Q: What is the domain and range of an exponential function?

A: The domain of an exponential function is all real numbers, while the range is all positive real numbers.

Q&A: Exponential Equations

---

Q: What is an exponential equation?

A: An exponential equation is a mathematical equation that involves an exponential expression. It is written in the form $a^x = b$, where $a$ is the base, $x$ is the exponent, and $b$ is the constant.

Q: How do I solve an exponential equation?

A: To solve an exponential equation, you need to use logarithms. You can use the logarithmic function to rewrite the equation in a form that is easier to solve.

Q: What is the difference between an exponential equation and a linear equation?

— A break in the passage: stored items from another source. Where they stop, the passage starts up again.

-- ==== Sys2Proof/Machine/Ops.lean ====
section
/-! DEFINITION. The named operations over registers, byte memory, system registers, counters and fault records, and
taking an exception and returning from one, each written once. -/
namespace Sys2Proof.Machine

/-! ### Places -/

/-- R3: the section of a logical core; a control core belongs to none, and stands on die (n − 192) / 4. -/
def sectionOf (core : Nat) : Nat := core / 12
/-- R3: the cluster of a logical core. -/
def clusterOf (core : Nat) : Nat := core / 4
/-- R2, R3: the die of a logical core or control core. -/
def dieOf (core : Nat) : Nat := if core < 192 then core / 48 else (core - 192) / 4

/-- R295: after a failed boot only CXL.io and DOE operate. -/
def State.bootFailed (s : State) : Bool := s.boot.toNat % 4 == 2

/-- Key of the byte at a reserved or HBM address (R297): the 40-bit RA itself. -/
def raKey (ra : Nat) : Nat := ra % 2 ^ 40
/-- Key of a scratchpad byte of a core (R6). -/
def scratchKey (core off : Nat) : Nat := 2 ^ 40 + core * 2 ^ 20 + off
/-- Key of a byte of host memory (R299). -/
def hostKey (hpa : Nat) : Nat := 2 ^ 64 + hpa
/-- Key of a byte of a peer's memory behind an endpoint (R299). -/
def peerKey (ep va : Nat) : Nat := 2 ^ 72 + ep * 2 ^ 56 + va
/-- Key of a byte of a namespace (R171). -/
def nsKey (ep off : Nat) : Nat := 2 ^ 90 + ep * 2 ^ 80 + off

/-! ### Byte memory -/

/-- What a byte of memory that nothing has written reads as (assumption 4). -/
def unlisted : Byte := 0

/-- The byte of memory at a key. -/
def memByte (m : List Host.Cell) (k : Nat) : Byte := dget unlisted m k
/-- Memory with one byte written, in canonical form. -/
def memPut (m : List Host.Cell) (k : Nat) (b : Byte) : List Host.Cell := dset unlisted m k b
/-- The canonical form of memory. -/
def memWf (m : List Host.Cell) : Bool := canonical unlisted m

/-- The byte of the machine's memory at a key. -/
def State.byte (s : State) (k : Nat) : Byte := memByte s.mem k
/-- One byte written to memory. -/
def State.setByte (s : State) (k : Nat) (b : Byte) : State := { s with mem := memPut s.mem k b }

/-- `n` bytes from a key, lowest first. -/
def State.bytes (s : State) (k n : Nat) : List Byte := (List.range n).map fun i => s.byte (k + i)
/-- Bytes written from a key upward. -/
def State.setBytes (s : State) (k : Nat) : List Byte → State
  | [] => s
  | b :: bs => (s.setByte k b).setBytes (k + 1) bs

/-- A little-endian number from bytes (R12). -/
def ofBytes (bs : List Byte) : Nat := bs.foldr (fun b acc => acc * 256 + b.toNat) 0
/-- The `n` low bytes of a number, lowest first. -/
def toBytes : Nat → Nat → List Byte
  | 0, _ => []
  | n + 1, x => BitVec.ofNat 8 (x % 256) :: toBytes n (x / 256)

/-- A little-endian 64-bit word of memory. -/
def State.word (s : State) (k : Nat) : BitVec 64 := BitVec.ofNat 64 (ofBytes (s.bytes k 8))
/-- A 64-bit word written to memory. -/
def State.setWord (s : State) (k : Nat) (x : BitVec 64) : State := s.setBytes k (toBytes 8 x.toNat)

/-- Memory with every byte of a range at zero. -/
def memClear (m : List Host.Cell) (k n : Nat) : List Host.Cell := m.filter fun c => decide (c.1 < k) || decide (k + n ≤ c.1)
/-- Memory with the bytes of one range copied over another. -/
def memCopy (m : List Host.Cell) (src dst n : Nat) : List Host.Cell :=
  (m.filter fun c => decide (src ≤ c.1) && decide (c.1 < src + n)).foldl
    (fun acc c => memPut acc (c.1 - src + dst) c.2) (memClear m dst n)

A: An exponential equation and a linear equation are two different types of equations. A linear equation is an equation that involves a linear expression, while an exponential equation involves an exponential expression.

Conclusion

---

In conclusion, exponential expressions are a fundamental concept in mathematics, and understanding them is crucial for students and professionals alike. By reviewing the Q&A guide provided in this article, you should have a better understanding of exponential expressions, functions, and equations.

Final Thoughts

---

Exponential expressions are a powerful tool in mathematics, and they have many real-world applications. By mastering exponential expressions, you can solve a wide range of problems in fields such as science, engineering, and finance.